BEGIN

@[simp] theorem State.writeEnds_timer (s : State) (h : WriteEnd) (a : Word64) (b : List Byte) : (s.writeEnds h a b).timer = s.timer := by cases h <;> rfl
@[simp] theorem State.writeEnds_scan (s : State) (h : WriteEnd) (a : Word64) (b : List Byte) : (s.writeEnds h a b).scan = s.scan := by cases h <;> rfl
@[simp] theorem State.writeEnds_sitting (s : State) (h : WriteEnd) (a : Word64) (b : List Byte) : (s.writeEnds h a b).sitting = s.sitting := by cases h <;> rfl
@[simp] theorem State.writeEnds_portA (s : State) (h : WriteEnd) (a : Word64) (b : List Byte) : (s.writeEnds h a b).portA = s.portA := by cases h <;> rfl
@[simp] theorem State.writeEnds_portB (s : State) (h : WriteEnd) (a : Word64) (b : List Byte) : (s.writeEnds h a b).portB = s.portB := by cases h <;> rfl
@[simp] theorem State.writeEnds_writer (s : State) (h : WriteEnd) (a : Word64) (b : List Byte) : (s.writeEnds h a b).writer = s.writer := by cases h <;> rfl
@[simp] theorem State.writeEnds_supply (s : State) (h : WriteEnd) (a : Word64) (b : List Byte) : (s.writeEnds h a b).supply = s.supply := by cases h <;> rfl
@[simp] theorem State.writeEnds_draws (s : State) (h : WriteEnd) (a : Word64) (b : List Byte) : (s.writeEnds h a b).draws = s.draws := by cases h <;> rfl
@[simp] theorem State.writeEnds_pending (s : State) (h : WriteEnd) (a : Word64) (b : List Byte) : (s.writeEnds h a b).pending = s.pending := by cases h <;> rfl

/-! ### The audio path -/

@[simp] theorem Path.raise_stations (q : Path) (c : Cause) : (q.raise c).stations = q.stations := by unfold Path.raise; rfl
@[simp] theorem Path.raise_channels (q : Path) (c : Cause) : (q.raise c).channels = q.channels := by unfold Path.raise; rfl
@[simp] theorem Path.raise_fcu (q : Path) (c : Cause) : (q.raise c).fcu = q.fcu := by unfold Path.raise; rfl
@[simp] theorem Path.raise_bays (q : Path) (c : Cause) : (q.raise c).bays = q.bays := by unfold Path.raise; rfl
@[simp] theorem Path.setChannel_attn (q : Path) (c : Fin 32) (h : Channel) : (q.setChannel c h).attn = q.attn := by unfold Path.setChannel; rfl
@[simp] theorem Path.setChannel_stations (q : Path) (c : Fin 32) (h : Channel) : (q.setChannel c h).stations = q.stations := by unfold Path.setChannel; rfl
@[simp] theorem Path.setChannel_fcu (q : Path) (c : Fin 32) (h : Channel) : (q.setChannel c h).fcu = q.fcu := by unfold Path.setChannel; rfl
@[simp] theorem Path.setChannel_bays (q : Path) (c : Fin 32) (h : Channel) : (q.setChannel c h).bays = q.bays := by unfold Path.setChannel; rfl
@[simp] theorem Path.setFloor_attn (q : Path) (c : Fin 32) (h : Floor) : (q.setFloor c h).attn = q.attn := by unfold Path.setFloor; rfl
@[simp] theorem Path.setFloor_stations (q : Path) (c : Fin 32) (h : Floor) : (q.setFloor c h).stations = q.stations := by unfold Path.setFloor; rfl
@[simp] theorem Path.setFloor_channels (q : Path) (c : Fin 32) (h : Floor) : (q.setFloor c h).channels = q.channels := by unfold Path.setFloor; rfl
@[simp] theorem Path.setFloor_bays (q : Path) (c : Fin 32) (h : Floor) : (q.setFloor c h).bays = q.bays := by unfold Path.setFloor; rfl
@[simp] theorem Path.setStation_attn (q : Path) (k : Fin 16) (h : Station) : (q.setStation k h).attn = q.attn := by unfold Path.setStation; rfl
@[simp] theorem Path.setStation_channels (q : Path) (k : Fin 16) (h : Station) : (q.setStation k h).channels = q.channels := by unfold Path.setStation; rfl
@[simp] theorem Path.setStation_fcu (q : Path) (k : Fin 16) (h : Station) : (q.setStation k h).fcu = q.fcu := by unfold Path.setStation; rfl
@[simp] theorem Path.setStation_bays (q : Path) (k : Fin 16) (h : Station) : (q.setStation k h).bays = q.bays := by unfold Path.setStation; rfl
@[simp] theorem Path.release_attn (q : Path) (t : Fin 34) : (q.release t).attn = q.attn := by unfold Path.release; rfl
@[simp] theorem Path.release_stations (q : Path) (t : Fin 34) : (q.release t).stations = q.stations := by unfold Path.release; rfl
@[simp] theorem Path.release_channels (q : Path) (t : Fin 34) : (q.release t).channels = q.channels := by unfold Path.release; rfl
@[simp] theorem Path.release_fcu (q : Path) (t : Fin 34) : (q.release t).fcu = q.fcu := by unfold Path.release; rfl
@[simp] theorem Path.mapChannels_attn (q : Path) (g : Channel → Channel) : (q.mapChannels g).attn = q.attn := by unfold Path.mapChannels; rfl
@[simp] theorem Path.mapChannels_stations (q : Path) (g : Channel → Channel) : (q.mapChannels g).stations = q.stations := by unfold Path.mapChannels; rfl
@[simp] theorem Path.mapChannels_fcu (q : Path) (g : Channel → Channel) : (q.mapChannels g).fcu = q.fcu := by unfold Path.mapChannels; rfl
@[simp] theorem Path.mapChannels_bays (q : Path) (g : Channel → Channel) : (q.mapChannels g).bays = q.bays := by unfold Path.mapChannels; rfl
@[simp] theorem Path.sittingEnded_attn (q : Path) : (q.sittingEnded).attn = q.attn := by unfold Path.sittingEnded; rfl
@[simp] theorem Path.sittingEnded_stations (q : Path) : (q.sittingEnded).stations = q.stations := by unfold Path.sittingEnded; rfl
@[simp] theorem Path.sittingEnded_fcu (q : Path) : (q.sittingEnded).fcu = q.fcu := by unfold Path.sittingEnded; rfl
@[simp] theorem Path.sittingEnded_bays (q : Path) : (q.sittingEnded).bays = q.bays := by unfold Path.sittingEnded; rfl
@[simp] theorem Path.discardStaged_attn (q : Path) : (q.discardStaged).attn = q.attn := by unfold Path.discardStaged; rfl
@[simp] theorem Path.discardStaged_stations (q : Path) : (q.discardStaged).stations = q.stations := by unfold Path.discardStaged; rfl
@[simp] theorem Path.deriveLamp_attn (q : Path) (x : Ctx) (c : Fin 32) : (q.deriveLamp x c).attn = q.attn := by unfold Path.deriveLamp; rfl
@[simp] theorem Path.deriveLamp_stations (q : Path) (x : Ctx) (c : Fin 32) : (q.deriveLamp x c).stations = q.stations := by unfold Path.deriveLamp; rfl
@[simp] theorem Path.deriveLamp_fcu (q : Path) (x : Ctx) (c : Fin 32) : (q.deriveLamp x c).fcu = q.fcu := by unfold Path.deriveLamp; rfl
@[simp] theorem Path.deriveLamp_bays (q : Path) (x : Ctx) (c : Fin 32) : (q.deriveLamp x c).bays = q.bays := by unfold Path.deriveLamp; rfl
@[simp] theorem Path.mark_attn (q : Path) (x : Ctx) (k : MarkKind) (n : Nat) : (q.mark x k n).attn = q.attn := by unfold Path.mark; split <;> rfl
@[simp] theorem Path.mark_stations (q : Path) (x : Ctx) (k : MarkKind) (n : Nat) : (q.mark x k n).stations = q.stations := by unfold Path.mark; split <;> rfl
@[simp] theorem Path.mark_channels (q : Path) (x : Ctx) (k : MarkKind) (n : Nat) : (q.mark x k n).channels = q.channels := by unfold Path.mark; split <;> rfl
@[simp] theorem Path.mark_fcu (q : Path) (x : Ctx) (k : MarkKind) (n : Nat) : (q.mark x k n).fcu = q.fcu := by unfold Path.mark; split <;> rfl
@[simp] theorem Path.setRun_stations (q : Path) (t : Fin 33) (r : Option VoidRun) : (q.setRun t r).stations = q.stations := by unfold Path.setRun; split <;> rfl
@[simp] theorem Path.setRun_attn (q : Path) (t : Fin 33) (r : Option VoidRun) : (q.setRun t r).attn = q.attn := by unfold Path.setRun; split <;> rfl
@[simp] theorem Path.setRun_bays (q : Path) (t : Fin 33) (r : Option VoidRun) : (q.setRun t r).bays = q.bays := by unfold Path.setRun; split <;> rfl
@[simp] theorem State.ownMix_bus (s : State) : s.ownMix.bus = s.bus := rfl
@[simp] theorem State.ownMix_timer (s : State) : s.ownMix.timer = s.timer := rfl
@[simp] theorem State.ownMix_scan (s : State) : s.ownMix.scan = s.scan := rfl
@[simp] theorem State.ownMix_sitting (s : State) : s.ownMix.sitting = s.sitting := rfl
@[simp] theorem State.ownMix_portA (s : State) : s.ownMix.portA = s.portA := rfl
@[simp] theorem State.ownMix_portB (s : State) : s.ownMix.portB = s.portB := rfl
@[simp] theorem State.ownMix_writer (s : State) : s.ownMix.writer = s.writer := rfl
@[simp] theorem State.ownMix_supply (s : State) : s.ownMix.supply = s.supply := rfl
@[simp] theorem State.ownMix_hostMem (s : State) : s.ownMix.hostMem = s.hostMem := rfl
@[simp] theorem State.ownMix_draws (s : State) : s.ownMix.draws = s.draws := rfl
@[simp] theorem State.ownMix_pending (s : State) : s.ownMix.pending = s.pending := rfl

END

List each line of the records that holds the string "scan".

Written response –
@[simp] theorem State.writeEnds_scan (s : State) (h : WriteEnd) (a : Word64) (b : List Byte) : (s.writeEnds h a b).scan = s.scan := by cases h <;> rfl
@[simp] theorem State.ownMix_scan (s : State) : s.ownMix.scan = s.scan := rfl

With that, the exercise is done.